Only the general grounds are presented by the motion for new trial. While it may be true that there is not sufficient competent evidence in the record to authorize a finding that at the time *416the defendant’s truck struck the wagon he was exceeding the speed limit set by the law of this State, and that his failure to blow his horn or give some warning to the wagon of his approach, in violation of law, had nothing to do with and 'did not contribute to the accident, yet the law (Code of 1933, § 68-303-d) declares: “An operator of a vehicle overtaking another vehicle going in the same direction, and desiring to pass the same, shall pass to the left of the vehicle overtaken; provided, that the way ahead is clear of approaching traffic,” and “further, that no operator shall pass a vehicle from the rear at the top of-a hill;” and there was evidence that before the defendant attempted to pull out to the left and pass the wagon the reflections from the lights of the approaching Ford car could easily be seen before it actually came over the top of the hill.
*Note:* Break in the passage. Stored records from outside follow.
theorem Chip.applyRecords_good {G : Watch} (s : Chip) (d : Die) (b : Bool) (hs : s.good G) :
    (Chip.applyRecords s d b).1.good G := by
  unfold Chip.applyRecords
  exact Chip.updEng_good _ _ _ (Chip.cond_good _ _ _ (Chip.updCxs_good _ _ _ (Chip.targetWrites_good _ _ (Chip.each_good _ _ _
    (Chip.updCxs_good _ _ _ hs) fun _ _ h => Chip.regApply_good _ _ _ _ h))) fun _ h => Chip.filterLine_good _ _ h)

theorem Chip.handBal_good {G : Watch} (s : Chip) (d : Die) (hs : s.good G) : (Chip.handBal s d).good G := by
  unfold Chip.handBal
  try dsimp only
  repeat' first
    | with_reducible (first | assumption | apply Chip.each_good | apply Chip.stopRamps_good
                            | apply Chip.showForced_good)
    | with_reducible intro _ | split

theorem Chip.handSearch_good {G : Watch} (s : Chip) (d : Die) (hs : s.good G) : (Chip.handSearch s d).good G := by
  unfold Chip.handSearch
  try dsimp only
  repeat' first
    | with_reducible (first | assumption | apply Chip.laneDue_good | apply Chip.updLane_good | apply Chip.ite_good
                            | apply Chip.each_good | apply Chip.foldl_good) | with_reducible intro _ | split

theorem Chip.handThrottle_good {G : Watch} (s : Chip) (d : Die) (limit : Nat) (hs : s.good G) :
    (Chip.handThrottle s d limit).good G := by
  unfold Chip.handThrottle
  try dsimp only
  repeat' first
    | with_reducible (first | assumption | apply Chip.showThrottle_good | apply Chip.throttleToHost_good
                            | apply Chip.ite_good | apply Chip.foldl_good) | with_reducible intro _ | split

theorem Chip.handTime_good {G : Watch} (s : Chip) (d : Die) (hs : s.good G) : (Chip.handTime s d).good G := by
  unfold Chip.handTime
  try dsimp only
  repeat' first
    | with_reducible (first | assumption | apply Chip.setPll_good | apply Chip.updTime_good | apply Chip.ite_good)
    | exact fun (_ : TimeX) => rfl | with_reducible intro _ | split

theorem Chip.enterModes_good {G : Watch} (s : Chip) (d : Die) (new : Word) (hs : s.good G) :
    (Chip.enterModes s d new).good G := by
  unfold Chip.enterModes
  try dsimp only
  repeat' first
    | with_reducible (first | assumption | apply Chip.handBal_good | apply Chip.handSearch_good
                            | apply Chip.handThrottle_good | apply Chip.showModePend_good | apply Chip.handTime_good
                            | apply Chip.ite_good | apply Chip.setReg_good | apply Chip.cond_good | apply Chip.foldl_good)
    | with_reducible intro _ | split

theorem Chip.folioSwitch_good {G : Watch} (d : Die) (s : Chip) (hs : s.good G) : (Chip.folioSwitch d s).good G := by
  unfold Chip.folioSwitch
  try dsimp only
  repeat' first
    | with_reducible (first | assumption | apply Chip.applyRecords_good | apply Chip.put_good | apply Chip.folioEvent_good
                            | apply Chip.enterModes_good | apply Chip.updFol_good | apply Chip.ite_good
                            | apply Chip.foldl_good) | exact fun (_ : FolX) h k => ⟨h, k⟩ | (constructor <;> assumption)
    | with_reducible intro _ | split

theorem Chip.reapplyCopy_good {G : Watch} (s : Chip) (d : Die) (hs : s.good G) : (Chip.reapplyCopy s d).good G := by
  unfold Chip.reapplyCopy
  try dsimp only
  repeat' first
    | with_reducible (first | assumption | apply Chip.applyRecords_good | apply Chip.showModePend_good
                            | apply Chip.put_good | apply Chip.updFol_good | apply Chip.ite_good | apply Chip.foldl_good)
    | exact fun (_ : FolX) h k => ⟨h, k⟩ | (constructor <;> assumption) | with_reducible intro _ | split

theorem Chip.folioReapply_good {G : Watch} (d : Die) (s : Chip) (hs : s.good G) : (Chip.folioReapply d s).good G := by
  unfold Chip.folioReapply
  try dsimp only
  repeat' first
    | with_reducible (first | assumption | apply Chip.folioEvent_good | apply Chip.updBoot_good
                            | apply Chip.reapplyCopy_good | apply Chip.ite_good | apply Chip.foldl_good)
    | exact fun (_ : BootX) h => h | exact fun (_ : BootX) _ => rfl | exact fun (_ : BootX) h => ramWf_ramStore _ _ _ h
    | with_reducible intro _ | split

theorem Chip.modeLine_good {G : Watch} (d : Die) (s : Chip) (hs : s.good G) : (Chip.modeLine d s).good G := by
  unfold Chip.modeLine
  try dsimp only
  repeat' first
    | with_reducible (first | assumption | apply Chip.enterModes_good | apply Chip.updFol_good | apply Chip.ite_good
                            | apply Chip.foldl_good) | exact fun (_ : FolX) h k => ⟨h, k⟩ | (constructor <;> assumption)
    | with_reducible intro _ | split

theorem Chip.applyFolioWrite_good {G : Watch} (d : Die) (q : List Byte) (s : Chip) (hs : s.good G) :
    (Chip.applyFolioWrite d q s).good G := by
  unfold Chip.applyFolioWrite
  try dsimp only
  repeat' first
    | with_reducible (first | assumption | apply Chip.regApply_good | apply Chip.ite_good | apply Chip.each_good
                            | apply Chip.foldl_good) | with_reducible intro _ | split

theorem Chip.applyBalStop_good {G : Watch} (d : Die) (mask : Nat) (s : Chip) (hs : s.good G) :
    (Chip.applyBalStop d mask s).good G := by
  unfold Chip.applyBalStop
  try dsimp only
  repeat' first
    | with_reducible (first | assumption | apply Chip.regApply_good | apply Chip.ite_good | apply Chip.each_good
                            | apply Chip.foldl_good) | with_reducible intro _ | split

theorem Chip.applyAct_good {G : Watch} (d : Die) (op : Nat) (q : List Byte) (s : Chip) (hs : s.good G) :
    (Chip.applyAct d op q s).good G := by
  unfold Chip.applyAct
  try dsimp only
  repeat' first
    | with_reducible (first | assumption | apply Chip.put_good | apply Chip.updJnl_good
                            | apply Chip.joinOutcome_good | apply Chip.updCal_good | apply Chip.calRequest_good
                            | apply Chip.applyLoadBegin_good | apply Chip.applyLoadData_good
                            | apply Chip.applyLoadEnd_good | apply Chip.applyLoadBoot_good
                            | apply Chip.startRun_good | apply Chip.applyAdvance_good
                            | apply Chip.applyChallenge_good | apply Chip.applyResponse_good
                            | apply Chip.applyPowerState_good | apply Chip.requestSeal_good
                            | apply Chip.requestResume_good | apply Chip.armInjection_good
                            | apply Chip.readMark_good | apply Chip.applyFolioWrite_good
                            | apply Chip.applyBalStop_good | apply Chip.ite_good)
    | with_reducible intro _ | split

theorem Chip.applyEffect_good {G : Watch} (d : Die) (e : Effect) (s : Chip) (hs : s.good G) :
    (Chip.applyEffect d e s).good G := by
  unfold Chip.applyEffect
  try dsimp only
  repeat' first
    | with_reducible (first | assumption | apply Chip.regApply_good | apply Chip.applyAct_good | apply Chip.ite_good
                            | apply Chip.foldl_good) | with_reducible intro _ | split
It thus appears that the jury was authorized to find that the way was not clear at the time the defendant attempted to pass the wagon, that his acts were thus in violation of the Code section, and that his unlawful act was the proximate cause of the death. The jury resolved all of the issues against the defendant. The facts of this case make but another instance of the terrific toll being paid for somebody’s carelessness in modern traffic conditions. A strict obedience by all persons to the laws of the road would obviate the largest per cent, of these tragedies.

Judgment affirmed.

Broyles, C. J., and MacIntyre, J., concur.